IV. Rehabilitation & Disability: Saving Lives in a Sighted Culture
With comprehensive visual rehabilitation, virtually everyone with macular degeneration can read at some level and maintain their participation in many of their home and community activities. Visual rehabilitation does not save eyes, as we all count on you to do here at Pfizer, but it saves lives. It makes possible the transition from being a sighted person in a sighted culture to living fully as a visually impaired person in that same culture.

Outcome studies are new in the field and the methodologies and tools for them are just being developed, so it is difficult to quantify the importance of visual rehabilitation. But studies so far have shown definite improvement in easily measurable parameters like reading speed and in patients’ assessment of their quality of life. We look forward to developing a robust literature that confirms these findings and more.

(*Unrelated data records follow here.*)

/-- Queue a mirror cell: its type, then its body. -/
def mirrorPush (ctype : Nat) (body : Bytes) (s : State) : State :=
  mirrorPump { s with buddy := { s.buddy with mirror := { s.buddy.mirror with
    queue := s.buddy.mirror.queue ++ [leBytes 1 ctype ++ slice body 0 22] } } }

/-- The MSEQ that the last queued or sent cell has or will get. -/
def mirrorLastSeq (s : State) : Nat := (s.buddy.mirror.seq + s.buddy.mirror.queue.length) % 65536

/-- The four cells of a line (Table 18-3). -/
def mirrorLine (ctype line : Nat) (tag : Nat) (data : Bytes) (s : State) : State :=
  let s1 := mirrorPush ctype (leBytes 5 (line * 64) ++ leBytes 1 tag ++ zeros 2 ++ slice data 0 14) s
  mirrorPush 2 (slice data 58 6) (mirrorPush 2 (slice data 36 22) (mirrorPush 2 (slice data 14 22) s1))

/-- Does a write of a line travel to the buddy: the module holds its own role, the line is duplex, the role is not
SIMPLEX (R80, R396)? -/
def mirrors (s : State) (line : Nat) : Bool := (if buddyLine line then s.buddy.other.code == 1 else s.buddy.own.code == 1) && lineDuplex s line && !s.buddy.mirror.simplex

end Sys2Proof.Machine
end

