/-- Write a remote piece. -/
def writeRemote (j : Nat) (x : JobSt) (chan tc at_ : Nat) (pc : Piece) (data : Bytes) (s : State) : State :=
  (writeRuns (obj s 0x2423 0 == 1) pc.addr (slice data pc.off pc.len)).foldl (fun s w =>
    let k := if w.1 = 0x03 then w.2.2.2.1 + 1 else 0
    jobReq j x chan (.jobWrite j chan (at_ + pc.off + (w.2.1 - pc.addr))) w.1 (if w.1 = 0x04 then 0 else tc) pc.ep w.2.1
      w.2.2.1 w.2.2.2.1 w.2.2.2.2 (countElided k (if w.1 = 0x03 then w.2.2.2.2.length else 0) s)) s

/-- The local writes of a range. -/
def localWrites (s : State) (ps : List Piece) (data : Bytes) : List MemOp :=
  (ps.filter (fun p => p.ep == ownEp s)).map (fun p => .write p.addr ((slice data p.off p.len).map some))

/-- Write bytes at an offset of an operand: `blocked` before anything is written while a line has to wait. -/
def opWrite (j chan : Nat) (o : Operand) (off tc : Nat) (data : Bytes) (at_ : Nat) (s : State) : OpRes × State :=
  match getJob? s j with
  | none => (.blocked, s)
  | some x =>
    let ps := pieces o.exts off data.length 0
    let ws := localWrites s ps data
    let a := prepAll (.job j) ws s
    if !a.1 then (.blocked, a.2)
    else
      match performAll (jobSrc x) ws a.2 with
      | (.error (st, _), s2) => (.err st at_, s2)
      | (.ok _, s2) =>
        let s3 := (ps.filter (fun p => p.ep == ownEp s)).foldl (fun s p => memTokens x p.addr p.len s) s2
        let s4 := (ps.filter (fun p => p.ep != ownEp s)).foldl (fun s p => writeRemote j x chan tc at_ p data s) s3
        (.ok [], s4)

/-- A job that runs the named operation now: dispatched, its partition not under a fence (R372), the tile domain not
failed where it runs on a tile (R241). -/
def runningJob? (s : State) (j opc : Nat) : Option JobSt :=
  match getJob? s j with
  | none => none
  | some x =>
    if x.phase = .running ∧ dOpc x.desc = opc ∧ fencing s x.part = false ∧ (x.tile = 0xFF ∨ s.coh.failure.isNone = true)
    then some x else none

/-- End a job whose DETAIL the spec gives and whose RESULT no rule does: a free value (log entry 11). -/
def endJobDetail (j : Nat) (st : Status) (det : Nat) (s : State) : State :=
  let f := takeFree s
  endJob j st det (f.1.toNat % 2 ^ 32) 0 f.2

/-- Does DETAIL of an outcome hold the SKIPPED mask of a multicasting job (R181)? -/
def skippedStatus (st : Status) : Bool := [.ok, .partly, .fenced, .errLink].contains st

/-- DETAIL of an outcome for which no rule gives its value, from a free value: the reserved bits that R169 and R181 give the
operation's record are 0 (R8), and SKIPPED of an EXPERT_STREAM job that has sent nothing is its whole MASK (R181). -/
def openDetail (x : JobSt) (st : Status) (v : Nat) : Nat :=
  let opc := dOpc x.desc
  if opc = 0x40 ∧ skippedStatus st = true then leAt x.desc 64 8
  else if opc = 0x20 ∧ bitOf (leAt x.desc 121 1) 2 = true ∧ skippedStatus st = true then v
  else if [0x20, 0x21, 0x22, 0x30, 0x40].contains opc then field v 63 62 * 2 ^ 62 + field v 31 0
  else if opc = 0x10 ∨ opc = 0x11 then (if st = .ok then v % 2 ^ 62 else field v 63 62 * 2 ^ 62 + field v 31 0)
  else v

/-- `openDetail` of a job by its number. -/
def detailOf (s : State) (j : Nat) (st : Status) (v : Nat) : Nat :=
  match getJob? s j with
  | some x => openDetail x st v
  | none => v

/-- End a job whose RESULT the spec gives and whose DETAIL no rule does. -/
def endJobResult (j : Nat) (st : Status) (res : Nat) (s : State) : State :=
  let f := takeFree s
  endJob j st (detailOf s j st f.1.toNat) res 0 f.2

/-- End a job of whose DETAIL and RESULT no rule speaks. -/
def endJobFree (j : Nat) (st : Status) (reason : Nat) (s : State) : State :=
  let f := takeFree s
  let g := takeFree f.2
  endJob j st (detailOf s j st f.1.toNat) (g.1.toNat % 2 ^ 32) reason g.2

/-- A job has passed the checks made at its dispatch, which have read these bytes. -/
def setChecked (j : Nat) (b : Bytes) (s : State) : State := updJob j (fun x => { x with checked := some b }) s

/-- The checks made at a job's dispatch, once (R168, R180): `go` where they have been passed or pass now, else the job ends with
the status and the offset of a descriptor field. -/
def checkOnce (j : Nat) (x : JobSt) (chk : Option (Status × Nat)) (go : State → State) (s : State) : State :=
  if x.checked.isSome then go s
  else
    match chk with
    | some (st, off) => endJobDetail j st (detail 0 off) s
    | none => go (setChecked j [] s)

/-- Does a job share its tile with another running one? Then it gives way at its next block boundary, and goes on when its
command is sent again (R114, R177; log entry 9). -/
def tileShared (s : State) (j : Nat) : Bool :=
  match getJob? s j with
  | some x => x.tile != 0xFF && s.work.jobs.any (fun e => e.1 != j && e.2.tile == x.tile && e.2.phase == .running)
  | none => false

The anecdotal evidence, however, for the effectiveness of comprehensive visual rehabilitation is overwhelming. Our patients in Michigan have described our program as “a light in the darkness;” and they have described our occupational therapists as needing larger doorways so their angel wings will fit through; and my personal favorite, as “better than Prozac.”

As all of us continue our dedication to saving eyes and saving lives, both here at Pfizer, in our medical practice s, and in the field of visual rehabilitation, blind services, and advocacy, I am excited about the tremendous opportunities we have to make a difference in so many more lives if we continue to listen to one another across our disciplinary divides.

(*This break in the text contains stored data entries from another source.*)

/-- After the draft's recall: abandoned for poison, or on to the readers (R74 step 4, R76). -/
def publishReaders (r : Nat) (poison : Bool) (s : State) : State :=
  let g := getRegion s r
  match g.ops.head? with
  | none => s
  | some o =>
    if poison then popOp r (pubOutcome o.ld o.token .errPoison s)
    else (startRecall (.publishRead r) (trackedLines s (blockRun g.first g.blocks)) allHosts s).2

/-- Start a region's first operation, if it has not started (R74, R75, R457). -/
def startOp (r : Nat) (s : State) : State :=
  let g := getRegion s r
  match g.ops.head? with
  | none => s
  | some o =>
    if o.copying || s.hosts.recalls.any (fun e => e.2.why == .publishDraft r || e.2.why == .publishRead r) then s
    else
      match o.kind with
      | .publish =>
        if o.expect ≠ g.gen then
          let s1 := match hostOfLd? s o.ld with | some h => bump 0x3213 (h + 1) s | none => s
          popOp r (pubOutcome o.ld o.token .publishConflict s1)
        else
          match draftOf? g o.ld with
          | some d => (startRecall (.publishDraft r) (trackedLines s (blockRun d.first g.blocks)) allHosts s).2
          | none => popOp r s
      | .rebase => updHeadOp r (fun x => { x with copying := true }) (setBusy o.ld true s)
      | .addDraft =>
        regionDone .ok (setBusy o.ld true (updHeadOp r (fun x => { x with copying := true })
          { s with hosts := { s.hosts with cmdRunning := false } }))

/-- An extent's end: the range stops decoding (R66). -/
def finishExtent (ld dpa : Nat) (s : State) : State :=
  match s.hosts.extents.find? (fun e => e.ld == ld && e.dpa == dpa) with
  | none => s
  | some x =>
    let s1 := unmapWhere (fun k e => e.kind == 2 && k / 8192 == ld && decide (dpa ≤ k % 8192) && decide (k % 8192 < dpa + x.blocks)) s
    send (.dynCap (ld / 16) (ld % 16) x.region x.first x.blocks 4)
      { s1 with hosts := { s1.hosts with extents := s1.hosts.extents.filter (fun e => !(e.ld == ld && e.dpa == dpa)) } }

/-- Go on with what a finished recall was for; a RELEASE goes on by REGION_RECALL_DONE. -/
def recallOver (s : State) (e : Nat × Recall) : State :=
  if e.2.left ≠ 0 then s
  else
    let s1 := { s with hosts := { s.hosts with recalls := smErase e.1 s.hosts.recalls } }
    match e.2.why with
    | .unmap ld r k => finishUnmap ld r k s1
    | .release _ => s
    | .publishDraft r => publishReaders r e.2.poison s1
    | .publishRead r => publishSwap r s1
    | .extent ld dpa => finishExtent ld dpa s1

/-- One round: finished recalls, then operations that may start. -/
def settleOnce (s : State) : State :=
  let s1 := s.hosts.recalls.foldl recallOver s
  s1.hosts.regions.foldl (fun s e => startOp e.1 s) s1

/-- Let regions go on as far as they can: an operation takes at most three rounds, and an ended one lets the next start. -/
def settle (s : State) : State := settleOnce (settleOnce (settleOnce (settleOnce s)))

/-- After an event that may let waiting accesses and packets go on; a cause of a tile-domain failure that a home meets among them
is acted on (R240). -/
def wake (s : State) : State :=
  let s1 := pump s
  settle (if s1.coh.alarm.isNone then s1 else pump (takeAlarm s1))

/-- Perform a region command that has passed its checks; true when it completes at once (R61). DESIGN CHOICE (log entry 99):
RELEASE of a READY region that still has dynamic capacity extents ends them with its entries, with no release message. -/
def rcPerform (b : Bytes) (s : State) : Bool × State :=
  let id := rcRegion b
  let r := getRegion s id
  let ld := rcLd b
  match leAt b 0 1 with
  | 1 =>
    let flags := leAt b 1 1
    (true, updRegion id (fun _ =>
      { state := if bitOf flags 2 then .ready else .filling, flags := flags, first := rcFirst b, blocks := rcBlocks b,
        gen := 0, drafts := [], ops := [] }) s)
  | 2 =>
    let first := if rcView b = 1 then ((draftOf? r ld).map (·.first)).getD 0 else r.first
    (true, updRegion id (fun x => { x with state := .mapped })
      (mapBlocks ld (rcDpa b) id (rcView b) (rcRight b == 1) (blockRun first r.blocks) s))
  | 3 =>
    let first := if rcView b = 1 then ((draftOf? r ld).map (·.first)).getD 0 else r.first
    let lines := match hostOfLd? s ld with | some _ => trackedLines s (blockRun first r.blocks) | none => []
    (false, settle (startRecall (.unmap ld id (rcView b)) lines (match hostOfLd? s ld with | some h => [h] | none => [])
      { s with hosts := { s.hosts with cmdRunning := true } }).2)
  | 4 =>
    (false, settle (updRegion id (fun x => { x with
        drafts := x.drafts ++ [{ ld := ld, first := rcFirst b }]
        ops := x.ops ++ [{ kind := .addDraft, ld := ld, token := 0, expect := 0, copying := false }] })
      { s with hosts := { s.hosts with cmdRunning := true } }))
  | 5 =>
    let s1 := unmapWhere (fun _ e => e.region == id) (updRegion id (fun x => { x with state := .releasing }) s)
    let s2 := { s1 with hosts := { s1.hosts with extents := s1.hosts.extents.filter (fun e => e.region != id) } }
    (true, (startRecall (.release id) (trackedLines s2 (regionBlocks r)) allHosts s2).2)
  | _ => (true, setObj 0x2203 0 (ofLe (queryBytes id r)) s)

/-- A write of REGION_CMD: the status it is answered with (R61). -/
def regionCmd (b : Bytes) (s : State) : Status × State :=
  if s.hosts.cmdRunning || !s.ready then (.retryQueueFull, s)
  else
    let st := rcStatus b s
    if st ≠ .ok then (st, regionDone st s)
    else
      let r := rcPerform b s
      (.ok, if r.1 then regionDone .ok r.2 else r.2)

/-- The command bytes with an OP. -/
def withOp (op : Nat) (b : Bytes) : Bytes := splice (slice b 0 32) 0 (leBytes 1 op)

/-- CREATE (R62). -/
def execCreate (cmd : Bytes) (s : State) : Out := .next (answerFm 0x2200 0 (regionCmd (withOp 1 cmd) s))
/-- MAP (R63). -/
def execMapRegion (cmd : Bytes) (s : State) : Out := .next (answerFm 0x2200 0 (regionCmd (withOp 2 cmd) s))
/-- UNMAP (R63). -/
def execUnmap (cmd : Bytes) (s : State) : Out := .next (answerFm 0x2200 0 (regionCmd (withOp 3 cmd) s))
/-- ADD_DRAFT (R457). -/
def execAddDraft (cmd : Bytes) (s : State) : Out := .next (answerFm 0x2200 0 (regionCmd (withOp 4 cmd) s))
/-- RELEASE (R64). -/
def execReleaseRegion (cmd : Bytes) (s : State) : Out := .next (answerFm 0x2200 0 (regionCmd (withOp 5 cmd) s))
/-- QUERY (R61). -/
def execQuery (cmd : Bytes) (s : State) : Out := .next (answerFm 0x2200 0 (regionCmd (withOp 6 cmd) s))

/-- REGION_ZERO_FILL_DONE (R62): the fill of a FILLING region ends, and the region is READY. While a copy of a
line is awaited, the fill has not ended. -/
def execRegionZeroFillDone (region : Nat) (s : State) : Out :=
  let r := getRegion s region
  .next (if r.state = .filling then
      let f := fillBlocks (regionBlocks r) s
      if f.1 then updRegion region (fun x => { x with state := .ready }) f.2 else f.2
    else s)

/-- REGION_RECALL_DONE (R64): every tracked line of a RELEASING region has been recalled. -/
def execRegionRecallDone (region : Nat) (s : State) : Out :=
  .next (if (getRegion s region).state = .releasing ∧
            s.hosts.recalls.all (fun e => e.2.why != .release region || e.2.left == 0) then
      updRegion region (fun x => { x with state := .sanitising })
        { s with hosts := { s.hosts with recalls := s.hosts.recalls.filter (fun e => e.2.why != .release region) } }
    else s)

/-- REGION_SANITISE_DONE (R64): the sanitising fill ends; blocks and REGION_ID are free. -/
def execRegionSanitiseDone (region : Nat) (s : State) : Out :=
  let r := getRegion s region
  .next (if r.state = .sanitising then
      let f := fillBlocks (regionBlocks r) s
      if f.1 then updRegion region (fun _ => region0) f.2 else f.2
    else s)

/-! ## Dynamic capacity (R65, R66) -/

/-- The first DPA block of DC region 0, and its number of blocks (R65). -/
def dcFirst : Nat := 3584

Those of us who are scientists, researchers, or physicians here today must become informed about visual rehabilitation so that we can take this awareness back to our family, friends, and communities – or, in the case of doctors, so that we can communicate with patients who experience vision loss effectively and refer them to visual rehabilitation programs. I am happy to say that the American Academy of Ophthalmology is stepping up to the plate on this one, and I am confident that, in the next several years, you will see a vast improvement in rates of ophthalmologists’ referrals for visual rehabilitation.

Those who have been blind for years or who have traditionally worked with blind or visually impaired children or younger adults can make a tremendous difference by increasing your outreach to seniors, by understanding their experience of loss, and by offering them membership in the larger community of those who are blind and visually impaired, with a new non-sightist way to see blindness and vision loss.

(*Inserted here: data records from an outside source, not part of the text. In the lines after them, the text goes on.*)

/-- SEM_WAIT. -/
def execSemWait (bank : Nat) (s : State) : Out :=
  .next (dataPhase bank 0x2 [1] (fun p q o s =>
    if q.arg = 0 then syncRefuse q .errFormat 0 s
    else if q.arg ≤ o.value ∧ (syncWaits s q.obj).isEmpty = true then
      syncOk q true (setSyncObj q.obj { o with value := o.value - q.arg } s)
    else (syncWait p q s).2) s)

/-- SEM_POST. -/
def execSemPost (bank : Nat) (s : State) : Out :=
  .next (dataPhase bank 0x3 [1] (fun _ q o s =>
    if 2 ^ 64 ≤ o.value + q.arg then syncRefuse q .errFormat 0 s
    else
      let s1 := syncOk q false (setSyncObj q.obj { o with value := o.value + q.arg } s)
      serveSem q.obj (syncWaits s1 q.obj) s1) s)

/-- MUTEX_LOCK. -/
def execMutexLock (bank : Nat) (s : State) : Out :=
  .next (dataPhase bank 0x4 [3] (fun p q o s =>
    if bitOf o.value 16 then (syncWait p q s).2
    else
      let hit : Bool := q.hit && bitOf o.value 17 && o.value % 65536 == q.rid
      let s1 := setSyncObj q.obj { o with value := 2 ^ 16 + q.rid } (if hit then bump 0x3700 2 s else s)
      syncSend { syncResp q .ok 3 (2 ^ 16 + q.rid) with undo := true, parkedHit := hit } s1) s)

/-- Is the requester the holder of a held mutex? -/
def holdsMutex (q : SyncReq) (o : SyncObj) : Bool := bitOf o.value 16 && o.value % 65536 == q.rid

/-- MUTEX_UNLOCK. -/
def execMutexUnlock (bank : Nat) (s : State) : Out :=
  .next (dataPhase bank 0x5 [3] (fun _ q o s =>
    if holdsMutex q o then syncOk q false (passMutex q.obj true false s) else syncRefuse q .errPermission 0 s) s)

/-- MUTEX_BREAK: the holder's declared break point (R253). -/
def execMutexBreak (bank : Nat) (s : State) : Out :=
  .next (dataPhase bank 0x6 [3] (fun p q o s =>
    if !holdsMutex q o then syncRefuse q .errPermission 0 s
    else if (syncWaits s q.obj).isEmpty then syncOk q false s
    else (syncWait p q (passMutex q.obj true false s)).2) s)

/-- BAR_ARRIVE. -/
def execBarArrive (bank : Nat) (s : State) : Out :=
  .next (dataPhase bank 0x7 [2] (fun p q o s =>
    let arrived := o.value % 2 ^ 32 + 1
    let gen := o.value / 2 ^ 32
    if o.aux ≤ arrived then
      let s1 := setSyncObj q.obj { o with value := ((gen + 1) % 2 ^ 32) * 2 ^ 32 } s
      let ws := syncWaits s1 q.obj
      syncOk q false (ws.foldl (fun s w => syncOk w false s) (setWaits q.obj [] s1))
    else if q.try_ then syncOk q false (setSyncObj q.obj { o with value := gen * 2 ^ 32 + arrived } s)
    else
      let r := syncWait p q s
      if r.1 then setSyncObj q.obj { o with value := gen * 2 ^ 32 + arrived } r.2 else r.2) s)

/-- EVENT_SET. -/
def execEventSet (bank : Nat) (s : State) : Out :=
  .next (dataPhase bank 0x8 [4] (fun _ q o s =>
    serveEvent q.obj (syncOk q false (setSyncObj q.obj { o with value := o.value ||| q.arg } s))) s)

Those who are younger must become aware of our subtle assumptions about the experience of being older. One of the great surprises of aging is that you feel like exactly the same person you did at 12 or 25.We must come to consider loss of vision in later life as seriously as we would consider it if it occurred at a younger age.

Finally, those of us who are sighted have a responsibility to become aware of the ways in which we harbor assumptions or prejudices about blindness and visual impairment. We must work to change those attitudes in ourselves and others. I know that accepting blindness as a valid, vibrant way to live in the world seems counterintuitive when you spend your professional life fighting vision loss, but it’s not. We live in a sighted culture. So long as that is true, then having sight makes functional living easier and enjoying the pleasures that sight has to offer enriches life.

But while there are many ways to be fully human and to experience an enriching life – as sighted people, we will never experience the enrichments that blindness may itself have to offer. So long as we fear blindness and reject it, so long as we believe in some way that blindness is lesser than as a way of being, not simply a more difficult way, then we are part of the problem. We are part of what makes vision loss itself so difficult.

We can work to save sight and work to help those who lose vision to continue to thrive by expanding their skills and making the society more accessible, and at the same time we can celebrate the richness of being human in every form. If we do this, we will truly be part of the solution, on all fronts.